Key management is commonly cited as a challenge with digital identity systems that leverage blockchain technology. Obviously, if an individual has had difficulty holding on to their ID, they may also have issues holding on to their private keys. Some suggest that private keys could reside in a smart chip on a key fob or something resembling a credit card, or could be held in a secure enclave within one’s phone. This is the most secure option. However, if the item storing an individual’s private key is lost, stolen, or damaged, they will not be able to access their account. Alternatively, keys could be stored with a central authority, although that defeats much of the purpose since decentralization is compromised.
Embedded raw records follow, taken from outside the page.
-- ==== Sys2Proof/Machine/KeeperIsa.lean ====
section
/-! DEFINITION. The keeper's instructions: fields, the compressed forms as the 32-bit instructions they stand for, classes and
beats, and the base integer arithmetic (R190 to R197; RV32IMC with Zicsr). -/

namespace Sys2Proof.Machine

/-- A keeper register or address. -/
abbrev W32 := BitVec 32

/-- Bits [lo+n-1:lo] of an instruction. -/
def ibits (i lo n : Nat) : Nat := (i >>> lo) % 2 ^ n

/-- `v` of `n` bits, sign-extended to 32. -/
def sext (n v : Nat) : W32 := BitVec.ofInt 32 (toSigned n v)

def rdOf (i : Nat) : Nat := ibits i 7 5
def rs1Of (i : Nat) : Nat := ibits i 15 5
def rs2Of (i : Nat) : Nat := ibits i 20 5
def f3Of (i : Nat) : Nat := ibits i 12 3
def f7Of (i : Nat) : Nat := ibits i 25 7
def immI (i : Nat) : W32 := sext 12 (ibits i 20 12)
def immS (i : Nat) : W32 := sext 12 (ibits i 25 7 * 32 + ibits i 7 5)
def immB (i : Nat) : W32 :=
  sext 13 (ibits i 31 1 * 4096 + ibits i 7 1 * 2048 + ibits i 25 6 * 32 + ibits i 8 4 * 2)
def immU (i : Nat) : W32 := BitVec.ofNat 32 (ibits i 12 20 * 4096)
def immJ (i : Nat) : W32 :=
  sext 21 (ibits i 31 1 * 1048576 + ibits i 12 8 * 4096 + ibits i 20 1 * 2048 + ibits i 21 10 * 2)

/-! ### Encodings that compressed forms expand to -/

def encR (f7 rs2 rs1 f3 rd op : Nat) : Nat :=
  f7 * 2 ^ 25 + rs2 * 2 ^ 20 + rs1 * 2 ^ 15 + f3 * 2 ^ 12 + rd * 2 ^ 7 + op
def encI (imm rs1 f3 rd op : Nat) : Nat := imm % 4096 * 2 ^ 20 + rs1 * 2 ^ 15 + f3 * 2 ^ 12 + rd * 2 ^ 7 + op
def encS (imm rs2 rs1 f3 op : Nat) : Nat :=
  imm / 32 % 128 * 2 ^ 25 + rs2 * 2 ^ 20 + rs1 * 2 ^ 15 + f3 * 2 ^ 12 + imm % 32 * 2 ^ 7 + op
def encB (imm rs2 rs1 f3 : Nat) : Nat :=
  imm / 4096 % 2 * 2 ^ 31 + imm / 32 % 64 * 2 ^ 25 + rs2 * 2 ^ 20 + rs1 * 2 ^ 15 + f3 * 2 ^ 12 +
  imm / 2 % 16 * 2 ^ 8 + imm / 2048 % 2 * 2 ^ 7 + 0x63
def encJ (imm rd : Nat) : Nat :=
  imm / 1048576 % 2 * 2 ^ 31 + imm / 2 % 1024 * 2 ^ 21 + imm / 2048 % 2 * 2 ^ 20 + imm / 4096 % 256 * 2 ^ 12 +
  rd * 2 ^ 7 + 0x6F

/-- A signed 6-bit immediate in 12 bits. -/
def imm6 (c : Nat) : Nat := (sext 6 (ibits c 12 1 * 32 + ibits c 2 5)).toNat % 4096

/-- Offset of C.J and C.JAL in 21 bits. -/
def immCJ (c : Nat) : Nat :=
  (sext 12 (ibits c 12 1 * 2048 + ibits c 8 1 * 1024 + ibits c 9 2 * 256 + ibits c 6 1 * 128 + ibits c 7 1 * 64 +
    ibits c 2 1 * 32 + ibits c 11 1 * 16 + ibits c 3 3 * 2)).toNat % 2 ^ 21

/-- Offset of C.BEQZ and C.BNEZ in 13 bits. -/
def immCB (c : Nat) : Nat :=
  (sext 9 (ibits c 12 1 * 256 + ibits c 5 2 * 64 + ibits c 2 1 * 32 + ibits c 10 2 * 8 + ibits c 3 2 * 2)).toNat % 2 ^ 13

/-- Quadrant 0 of the compressed forms. -/
def expand0 (c : Nat) : Option Nat :=
  let rd := 8 + ibits c 2 3
  let r1 := 8 + ibits c 7 3
  let off := ibits c 5 1 * 64 + ibits c 10 3 * 8 + ibits c 6 1 * 4
  match ibits c 13 3 with
  | 0 =>
    let imm := ibits c 7 4 * 64 + ibits c 11 2 * 16 + ibits c 5 1 * 8 + ibits c 6 1 * 4
    if imm = 0 then none else some (encI imm 2 0 rd 0x13)
  | 2 => some (encI off r1 2 rd 0x03)
  | 6 => some (encS off rd r1 2 0x23)
  | _ => none

/-- The arithmetic group of quadrant 1. -/
def expandArith (c : Nat) : Option Nat :=
  let r := 8 + ibits c 7 3
  let r2 := 8 + ibits c 2 3
  match ibits c 10 2 with
  | 0 => if ibits c 12 1 = 1 then none else some (encI (ibits c 2 5) r 5 r 0x13)
  | 1 => if ibits c 12 1 = 1 then none else some (encI (0x400 + ibits c 2 5) r 5 r 0x13)
  | 2 => some (encI (imm6 c) r 7 r 0x13)
  | _ =>
    if ibits c 12 1 = 1 then none
    else match ibits c 5 2 with
      | 0 => some (encR 0x20 r2 r 0 r 0x33)
      | 1 => some (encR 0 r2 r 4 r 0x33)
      | 2 => some (encR 0 r2 r 6 r 0x33)
      | _ => some (encR 0 r2 r 7 r 0x33)

/-- Quadrant 1. -/
def expand1 (c : Nat) : Option Nat :=
  let rd := ibits c 7 5
  match ibits c 13 3 with
  | 0 => some (encI (imm6 c) rd 0 rd 0x13)
  | 1 => some (encJ (immCJ c) 1)
  | 2 => some (encI (imm6 c) 0 0 rd 0x13)
  | 3 =>
    if rd = 2 then
      let imm := (sext 10 (ibits c 12 1 * 512 + ibits c 3 2 * 128 + ibits c 5 1 * 64 + ibits c 2 1 * 32 +
        ibits c 6 1 * 16)).toNat % 4096
      if imm = 0 then none else some (encI imm 2 0 2 0x13)
    else
      let imm := ibits c 12 1 * 32 + ibits c 2 5
      if imm = 0 then none else some ((sext 6 imm).toNat % 2 ^ 20 * 2 ^ 12 + rd * 2 ^ 7 + 0x37)
  | 4 => expandArith c
  | 5 => some (encJ (immCJ c) 0)
  | 6 => some (encB (immCB c) 0 (8 + ibits c 7 3) 0)
  | _ => some (encB (immCB c) 0 (8 + ibits c 7 3) 1)

/-- Quadrant 2. -/
def expand2 (c : Nat) : Option Nat :=
  let rd := ibits c 7 5
  let r2 := ibits c 2 5
  match ibits c 13 3 with
  | 0 => if ibits c 12 1 = 1 then none else some (encI r2 rd 1 rd 0x13)
  | 2 =>
    if rd = 0 then none
    else some (encI (ibits c 2 2 * 64 + ibits c 12 1 * 32 + ibits c 4 3 * 4) 2 2 rd 0x03)
  | 4 =>
    if ibits c 12 1 = 0 then
      if r2 = 0 then (if rd = 0 then none else some (encI 0 rd 0 0 0x67)) else some (encR 0 r2 0 0 rd 0x33)
    else if r2 = 0 then (if rd = 0 then some 0x00100073 else some (encI 0 rd 0 1 0x67))
    else some (encR 0 r2 rd 0 rd 0x33)
  | 6 => some (encS (ibits c 7 2 * 64 + ibits c 9 4 * 4) r2 2 2 0x23)
  | _ => none

/-- The 32-bit instruction a compressed form stands for; none where it is illegal, floating point included (R192). -/
def expandC (c : Nat) : Option Nat :=
  match c % 4 with
  | 0 => expand0 c
  | 1 => expand1 c
  | 2 => expand2 c
  | _ => none

/-! ### Classes -/

/-- The custom instructions (R196). -/
inductive Custom where
  | qpush
  | qwait
  | qtake
  | qcount
  | issue
  | ifree
  | lsig
  | lwait
  | ltake
  | lread
  | lbar
  | kstepw
  | ksel
  | kdone
  deriving DecidableEq, Repr

/-- What an instruction is, as the commands divide them. -/
inductive KClass where
  /-- Base integer, branch, jump, multiply, divide, FENCE, FENCE.I, ECALL and every illegal encoding. -/
  | base
  | load
  | store
  | csr
  | ebreak
  | custom (c : Custom)
  deriving DecidableEq, Repr

/-- The custom instruction of an encoding (R196). -/
def customOf (i : Nat) : Option Custom :=
  if i % 128 = 0x0B then
    match f3Of i with
    | 0 => some .qpush
    | 1 => some .qwait
    | 2 => some .qtake
    | 3 => some .qcount
    | 4 => some .issue
    | 5 => some .ifree
    | _ => none
  else if i % 128 = 0x2B then
    match f3Of i with
    | 0 => some .lsig
    | 1 => some .lwait
    | 2 => some .ltake
    | 3 => some .lread
    | 4 => some .lbar
    | 5 => some .kstepw
    | 6 => some .ksel
    | _ => some .kdone
  else none

/-- Class of a 32-bit instruction. -/
def classOf (i : Nat) : KClass :=
  match customOf i with
  | some c => .custom c
  | none =>
    if i % 128 = 0x03 ∧ f3Of i ∈ [0, 1, 2, 4, 5] then .load
    else if i % 128 = 0x23 ∧ f3Of i ∈ [0, 1, 2] then .store
    else if i = 0x00100073 then .ebreak
    else if i % 128 = 0x73 ∧ f3Of i ∉ [0, 4] then .csr
    else .base

/-- Fields that a custom instruction requires to be 0 are 0 (R196). -/
def customOk (c : Custom) (i : Nat) : Bool :=
  let z1 := rs1Of i == 0
  let z2 := rs2Of i == 0
  let zd := rdOf i == 0
  let q7 := f7Of i < 8
  let s7 := f7Of i < 2
  let l7 := f7Of i < 32
  let z7 := f7Of i == 0
  match c with
  | .qpush => q7 && z2 && zd
  | .qwait => q7 && z2
  | .qtake => q7 && z2
  | .qcount => q7 && z2 && z1
  | .issue => s7 && z2 && zd
  | .ifree => s7 && z2 && z1
  | .lsig => f7Of i < 64 && zd && (f7Of i ≥ 32 || z2)
  | .lwait => l7 && z2 && zd
  | .ltake => l7 && z2 && zd
  | .lread => l7 && z2 && z1
  | .lbar => z7 && z2 && zd
  | .kstepw => z7 && z2 && z1
  | .ksel => z7 && z2 && z1
  | .kdone => z7 && z2 && z1 && zd

/-! ### Base arithmetic -/

/-- An ALU operation of OP and OP-IMM by funct3; `alt` for SUB and SRA. -/
def alu (f3 : Nat) (alt : Bool) (a b : W32) : W32 :=
  match f3 with
  | 0 => if alt then a - b else a + b
  | 1 => a <<< (b.toNat % 32)
  | 2 => if a.toInt < b.toInt then 1 else 0
  | 3 => if a.toNat < b.toNat then 1 else 0
  | 4 => a ^^^ b
  | 5 => if alt then a.sshiftRight (b.toNat % 32) else a >>> (b.toNat % 32)
  | 6 => a ||| b
  | _ => a &&& b

/-- Multiply and divide (RV32M). -/
def muldiv (f3 : Nat) (a b : W32) : W32 :=
  let hi := fun (p : Int) => BitVec.ofInt 32 (p / 4294967296)
  match f3 with
  | 0 => a * b
  | 1 => hi (a.toInt * b.toInt)
  | 2 => hi (a.toInt * b.toNat)
  | 3 => hi ((a.toNat : Int) * b.toNat)
  | 4 => if b = 0 then BitVec.allOnes 32 else BitVec.ofInt 32 (a.toInt.tdiv b.toInt)
  | 5 => if b = 0 then BitVec.allOnes 32 else BitVec.ofNat 32 (a.toNat / b.toNat)
  | 6 => if b = 0 then a else BitVec.ofInt 32 (a.toInt.tmod b.toInt)
  | _ => if b = 0 then a else BitVec.ofNat 32 (a.toNat % b.toNat)

/-- The condition of a branch. -/
def branchTaken (f3 : Nat) (a b : W32) : Bool :=
  match f3 with
  | 0 => a == b
  | 1 => a != b
  | 4 => decide (a.toInt < b.toInt)
  | 5 => decide (b.toInt ≤ a.toInt)
  | 6 => decide (a.toNat < b.toNat)
  | _ => decide (b.toNat ≤ a.toNat)

/-- What a base instruction does: the value for rd, the next pc, and its beats; none where the encoding is illegal.
`len` is the instruction's own length, `lat` the latencies in force. -/
def baseExec (lat : Nat → Nat) (i len : Nat) (pc a b : W32) : Option (Option W32 × W32 × Nat) :=
  let next := pc + BitVec.ofNat 32 len
  let f3 := f3Of i
  let f7 := f7Of i
  let op := i % 128
  if op = 0x37 then some (some (immU i), next, 1)
  else if op = 0x17 then some (some (pc + immU i), next, 1)
  else if op = 0x6F then some (some next, pc + immJ i, lat 10)
  else if op = 0x67 ∧ f3 = 0 then some (some next, (a + immI i) &&& ~~~ 1, lat 10)
  else if op = 0x63 ∧ f3 ≠ 2 ∧ f3 ≠ 3 then
    if branchTaken f3 a b then some (none, pc + immB i, lat 10) else some (none, next, 1)
  else if op = 0x13 then
    if f3 = 1 ∧ f7 ≠ 0 ∨ f3 = 5 ∧ f7 ≠ 0 ∧ f7 ≠ 0x20 then none
    else some (some (alu f3 (f3 == 5 && f7 == 0x20) a (immI i)), next, 1)
  else if op = 0x33 then
    if f7 = 1 then some (some (muldiv f3 a b), next, if f3 < 4 then lat 11 else lat 12)
    else if f7 = 0 ∨ f7 = 0x20 ∧ (f3 = 0 ∨ f3 = 5) then some (some (alu f3 (f7 == 0x20) a b), next, 1)
    else none
  else if op = 0x0F ∧ (f3 = 0 ∨ f3 = 1) then some (none, next, 1)
  else none

end Sys2Proof.Machine
end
There are several ways to attempt to balance the tradeoffs between security and decentralization. The MyPass Austin system allows two additional verified users, such as a service worker or an emergency-care provider, to be added to a homeless individual’s account in the event that they lose their private key. Similarly, uPort has created an identity recovery mechanism that lets the user select people from their contact list and with a quorum of these contacts, connect their persistent ID to a new device. With uPort, transactions are sent from a mobile device (which stores a user’s private key) through a Controller Contract to a Proxy Contract (which is tied to a unique identifier) which then interacts with an Application Contract. The Controller Contract maintains a list of “recovery delegates,” and in the event that a user loses their private key, a quorum of delegate signatures would allow the user to connect a new device to a new private key. However, the user still maintains access to their records since the new device is linked to the persistent identifier held on the Proxy Contract (the 20-byte hexadecimal string defined as the address of the Proxy Contract.)